| Instructions for the task |
Set down exactly each line of the entries below, beginning at the one that contains "State.extEnd_keeps | (intro)" and ending at the last, and no others.

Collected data
+---+

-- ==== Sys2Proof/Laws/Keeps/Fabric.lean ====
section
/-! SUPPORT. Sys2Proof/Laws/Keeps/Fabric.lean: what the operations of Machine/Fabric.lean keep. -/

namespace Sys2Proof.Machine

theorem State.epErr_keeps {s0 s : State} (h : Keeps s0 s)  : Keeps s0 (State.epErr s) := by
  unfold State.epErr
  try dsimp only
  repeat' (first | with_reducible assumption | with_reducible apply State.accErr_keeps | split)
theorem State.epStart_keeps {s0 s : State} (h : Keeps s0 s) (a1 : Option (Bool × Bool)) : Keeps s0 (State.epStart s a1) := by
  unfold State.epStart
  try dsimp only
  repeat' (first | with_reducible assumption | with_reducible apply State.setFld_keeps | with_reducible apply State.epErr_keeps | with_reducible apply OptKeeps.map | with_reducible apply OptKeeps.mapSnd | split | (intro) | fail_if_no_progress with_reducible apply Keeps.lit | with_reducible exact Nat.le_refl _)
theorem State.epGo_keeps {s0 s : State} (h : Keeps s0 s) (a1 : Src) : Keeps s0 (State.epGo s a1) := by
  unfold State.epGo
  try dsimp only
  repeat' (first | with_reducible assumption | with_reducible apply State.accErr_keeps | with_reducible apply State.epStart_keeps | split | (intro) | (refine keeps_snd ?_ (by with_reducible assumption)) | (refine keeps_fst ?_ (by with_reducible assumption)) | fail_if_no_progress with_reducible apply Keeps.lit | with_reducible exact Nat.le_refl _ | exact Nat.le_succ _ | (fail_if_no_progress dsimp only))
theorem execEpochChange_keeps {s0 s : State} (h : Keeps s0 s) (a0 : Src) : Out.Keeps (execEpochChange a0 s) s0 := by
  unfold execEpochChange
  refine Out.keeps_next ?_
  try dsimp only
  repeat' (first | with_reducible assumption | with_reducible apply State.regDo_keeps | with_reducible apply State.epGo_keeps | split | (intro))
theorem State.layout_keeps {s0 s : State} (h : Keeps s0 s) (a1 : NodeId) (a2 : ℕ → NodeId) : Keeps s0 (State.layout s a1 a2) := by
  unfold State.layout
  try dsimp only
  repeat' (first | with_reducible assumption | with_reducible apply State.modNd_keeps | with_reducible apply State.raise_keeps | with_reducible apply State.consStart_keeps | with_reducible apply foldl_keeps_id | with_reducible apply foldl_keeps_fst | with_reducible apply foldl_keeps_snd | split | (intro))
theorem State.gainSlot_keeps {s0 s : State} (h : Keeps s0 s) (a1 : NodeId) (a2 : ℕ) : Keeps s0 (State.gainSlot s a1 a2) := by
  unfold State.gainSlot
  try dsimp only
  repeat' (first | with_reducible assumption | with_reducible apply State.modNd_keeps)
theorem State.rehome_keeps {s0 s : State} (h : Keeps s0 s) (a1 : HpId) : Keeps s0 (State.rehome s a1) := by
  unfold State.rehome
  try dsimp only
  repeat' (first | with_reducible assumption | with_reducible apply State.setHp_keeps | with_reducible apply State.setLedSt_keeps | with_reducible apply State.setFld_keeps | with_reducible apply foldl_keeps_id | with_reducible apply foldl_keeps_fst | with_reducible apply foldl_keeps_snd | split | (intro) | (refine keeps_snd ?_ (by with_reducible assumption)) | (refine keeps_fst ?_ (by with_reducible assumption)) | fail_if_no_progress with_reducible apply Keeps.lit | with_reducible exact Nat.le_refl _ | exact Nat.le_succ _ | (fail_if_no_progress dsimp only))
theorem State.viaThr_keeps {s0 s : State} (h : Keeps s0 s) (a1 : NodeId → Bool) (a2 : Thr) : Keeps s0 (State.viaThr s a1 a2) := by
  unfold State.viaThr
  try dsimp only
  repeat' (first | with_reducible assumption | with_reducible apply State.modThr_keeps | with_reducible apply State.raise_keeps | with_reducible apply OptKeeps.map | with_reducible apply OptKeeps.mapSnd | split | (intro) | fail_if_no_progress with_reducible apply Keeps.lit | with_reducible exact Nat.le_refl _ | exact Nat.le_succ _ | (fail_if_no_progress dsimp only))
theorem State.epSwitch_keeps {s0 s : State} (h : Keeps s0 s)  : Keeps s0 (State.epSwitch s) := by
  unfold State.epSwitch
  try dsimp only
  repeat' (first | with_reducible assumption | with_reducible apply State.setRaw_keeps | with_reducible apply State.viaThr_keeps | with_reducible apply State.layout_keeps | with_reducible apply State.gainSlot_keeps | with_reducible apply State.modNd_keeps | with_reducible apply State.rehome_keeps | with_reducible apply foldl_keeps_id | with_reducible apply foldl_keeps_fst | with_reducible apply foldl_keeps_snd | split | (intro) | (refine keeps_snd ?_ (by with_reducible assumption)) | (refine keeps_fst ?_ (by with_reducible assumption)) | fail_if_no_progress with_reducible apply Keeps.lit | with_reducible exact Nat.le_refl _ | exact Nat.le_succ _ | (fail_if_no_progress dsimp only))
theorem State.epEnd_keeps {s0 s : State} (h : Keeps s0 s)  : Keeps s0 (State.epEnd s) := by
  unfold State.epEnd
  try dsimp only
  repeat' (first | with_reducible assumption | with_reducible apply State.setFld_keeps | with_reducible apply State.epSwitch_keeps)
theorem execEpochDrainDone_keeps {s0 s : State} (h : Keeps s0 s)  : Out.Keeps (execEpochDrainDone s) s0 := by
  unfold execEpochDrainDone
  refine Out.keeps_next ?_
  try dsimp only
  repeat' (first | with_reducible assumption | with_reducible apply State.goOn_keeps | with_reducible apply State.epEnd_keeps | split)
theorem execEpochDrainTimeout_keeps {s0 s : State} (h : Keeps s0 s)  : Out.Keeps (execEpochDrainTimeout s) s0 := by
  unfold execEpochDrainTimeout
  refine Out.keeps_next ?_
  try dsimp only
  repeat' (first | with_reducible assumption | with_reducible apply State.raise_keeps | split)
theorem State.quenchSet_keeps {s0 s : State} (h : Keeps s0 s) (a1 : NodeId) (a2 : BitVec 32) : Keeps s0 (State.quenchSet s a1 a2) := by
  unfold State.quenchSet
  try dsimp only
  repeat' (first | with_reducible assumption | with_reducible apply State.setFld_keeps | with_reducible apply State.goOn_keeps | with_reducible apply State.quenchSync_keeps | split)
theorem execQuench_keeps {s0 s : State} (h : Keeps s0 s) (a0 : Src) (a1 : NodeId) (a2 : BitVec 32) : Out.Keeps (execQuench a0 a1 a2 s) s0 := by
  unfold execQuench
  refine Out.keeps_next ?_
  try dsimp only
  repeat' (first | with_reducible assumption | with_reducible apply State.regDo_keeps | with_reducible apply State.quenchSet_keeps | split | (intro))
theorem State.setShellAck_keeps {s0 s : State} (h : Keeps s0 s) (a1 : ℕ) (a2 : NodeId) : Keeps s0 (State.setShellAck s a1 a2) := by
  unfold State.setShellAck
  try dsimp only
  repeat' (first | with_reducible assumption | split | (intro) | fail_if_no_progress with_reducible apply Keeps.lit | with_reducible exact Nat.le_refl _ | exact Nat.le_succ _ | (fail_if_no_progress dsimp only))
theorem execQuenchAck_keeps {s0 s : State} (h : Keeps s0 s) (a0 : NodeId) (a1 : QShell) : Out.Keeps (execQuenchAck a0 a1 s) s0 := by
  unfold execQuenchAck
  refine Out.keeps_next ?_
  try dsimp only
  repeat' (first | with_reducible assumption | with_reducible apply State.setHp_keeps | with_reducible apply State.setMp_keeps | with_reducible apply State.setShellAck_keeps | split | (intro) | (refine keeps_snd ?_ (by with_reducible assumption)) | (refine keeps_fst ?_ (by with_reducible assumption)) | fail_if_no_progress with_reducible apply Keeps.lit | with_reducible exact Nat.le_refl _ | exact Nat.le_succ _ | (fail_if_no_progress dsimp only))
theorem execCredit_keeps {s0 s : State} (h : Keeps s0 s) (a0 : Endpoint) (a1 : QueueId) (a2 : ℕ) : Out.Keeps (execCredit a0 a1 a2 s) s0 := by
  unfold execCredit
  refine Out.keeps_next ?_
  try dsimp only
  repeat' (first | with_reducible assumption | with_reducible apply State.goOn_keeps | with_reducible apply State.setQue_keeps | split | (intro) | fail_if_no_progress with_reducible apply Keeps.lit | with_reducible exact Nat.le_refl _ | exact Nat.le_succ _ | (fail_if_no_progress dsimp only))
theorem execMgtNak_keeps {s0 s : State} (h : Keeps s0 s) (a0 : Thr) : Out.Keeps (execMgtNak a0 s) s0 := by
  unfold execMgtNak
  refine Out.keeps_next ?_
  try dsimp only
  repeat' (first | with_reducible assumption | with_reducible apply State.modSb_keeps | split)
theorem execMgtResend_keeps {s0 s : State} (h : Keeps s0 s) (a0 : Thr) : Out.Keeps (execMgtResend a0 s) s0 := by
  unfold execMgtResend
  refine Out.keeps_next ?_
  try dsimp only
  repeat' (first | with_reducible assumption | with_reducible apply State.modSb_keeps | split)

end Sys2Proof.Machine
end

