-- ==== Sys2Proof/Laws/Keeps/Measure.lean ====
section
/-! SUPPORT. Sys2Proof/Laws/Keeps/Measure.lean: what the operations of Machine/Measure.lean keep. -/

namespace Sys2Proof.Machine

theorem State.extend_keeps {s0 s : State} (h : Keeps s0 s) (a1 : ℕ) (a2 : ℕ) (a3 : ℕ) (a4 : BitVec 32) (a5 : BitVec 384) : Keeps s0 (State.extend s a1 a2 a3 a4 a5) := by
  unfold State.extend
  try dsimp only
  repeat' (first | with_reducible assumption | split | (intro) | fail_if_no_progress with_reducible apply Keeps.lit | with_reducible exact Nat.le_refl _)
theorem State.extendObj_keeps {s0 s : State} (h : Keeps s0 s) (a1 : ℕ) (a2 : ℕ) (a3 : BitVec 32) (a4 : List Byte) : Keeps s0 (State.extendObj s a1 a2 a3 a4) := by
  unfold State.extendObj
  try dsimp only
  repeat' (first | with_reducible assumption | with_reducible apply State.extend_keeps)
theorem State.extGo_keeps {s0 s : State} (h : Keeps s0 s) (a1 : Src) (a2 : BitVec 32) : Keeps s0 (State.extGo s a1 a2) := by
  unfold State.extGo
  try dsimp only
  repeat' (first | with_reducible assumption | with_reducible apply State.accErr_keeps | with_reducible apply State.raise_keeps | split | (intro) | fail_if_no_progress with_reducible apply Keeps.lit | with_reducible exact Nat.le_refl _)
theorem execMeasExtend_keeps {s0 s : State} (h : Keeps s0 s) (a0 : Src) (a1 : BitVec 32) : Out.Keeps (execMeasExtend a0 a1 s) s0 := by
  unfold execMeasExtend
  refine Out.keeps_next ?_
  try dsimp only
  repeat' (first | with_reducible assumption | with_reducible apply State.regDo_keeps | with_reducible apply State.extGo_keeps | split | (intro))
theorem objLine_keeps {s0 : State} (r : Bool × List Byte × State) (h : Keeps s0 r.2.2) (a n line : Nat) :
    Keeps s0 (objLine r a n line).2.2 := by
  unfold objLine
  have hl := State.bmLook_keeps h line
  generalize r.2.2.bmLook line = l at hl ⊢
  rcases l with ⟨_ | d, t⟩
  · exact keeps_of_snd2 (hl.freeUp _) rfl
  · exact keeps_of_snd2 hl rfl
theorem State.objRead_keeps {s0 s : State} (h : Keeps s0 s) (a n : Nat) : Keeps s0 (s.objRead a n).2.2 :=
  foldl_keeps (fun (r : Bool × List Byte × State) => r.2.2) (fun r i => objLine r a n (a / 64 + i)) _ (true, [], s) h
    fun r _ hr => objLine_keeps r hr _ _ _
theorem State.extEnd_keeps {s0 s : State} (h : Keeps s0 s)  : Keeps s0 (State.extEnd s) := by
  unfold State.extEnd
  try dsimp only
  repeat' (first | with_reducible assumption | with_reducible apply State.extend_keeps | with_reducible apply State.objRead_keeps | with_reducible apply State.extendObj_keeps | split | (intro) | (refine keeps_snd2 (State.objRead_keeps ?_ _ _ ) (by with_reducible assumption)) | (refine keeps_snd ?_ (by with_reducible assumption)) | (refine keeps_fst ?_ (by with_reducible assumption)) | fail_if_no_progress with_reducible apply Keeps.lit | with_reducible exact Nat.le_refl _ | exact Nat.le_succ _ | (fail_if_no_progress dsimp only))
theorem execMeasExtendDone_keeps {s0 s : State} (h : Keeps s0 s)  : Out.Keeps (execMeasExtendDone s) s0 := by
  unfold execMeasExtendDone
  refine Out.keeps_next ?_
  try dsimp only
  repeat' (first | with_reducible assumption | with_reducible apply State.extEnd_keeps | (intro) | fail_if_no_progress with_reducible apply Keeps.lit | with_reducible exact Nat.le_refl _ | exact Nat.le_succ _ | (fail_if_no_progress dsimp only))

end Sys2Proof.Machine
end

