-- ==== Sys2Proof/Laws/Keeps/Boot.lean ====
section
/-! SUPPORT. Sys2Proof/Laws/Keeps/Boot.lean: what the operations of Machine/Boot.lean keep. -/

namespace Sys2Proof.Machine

+---+

| Solved exercise |
  repeat' (first | with_reducible assumption | with_reducible apply State.extEnd_keeps | (intro) | fail_if_no_progress with_reducible apply Keeps.lit | with_reducible exact Nat.le_refl _ | exact Nat.le_succ _ | (fail_if_no_progress dsimp only))

end Sys2Proof.Machine
end

-- ==== Sys2Proof/Laws/Keeps/Boot.lean ====
section
/-! SUPPORT. Sys2Proof/Laws/Keeps/Boot.lean: what the operations of Machine/Boot.lean keep. -/

namespace Sys2Proof.Machine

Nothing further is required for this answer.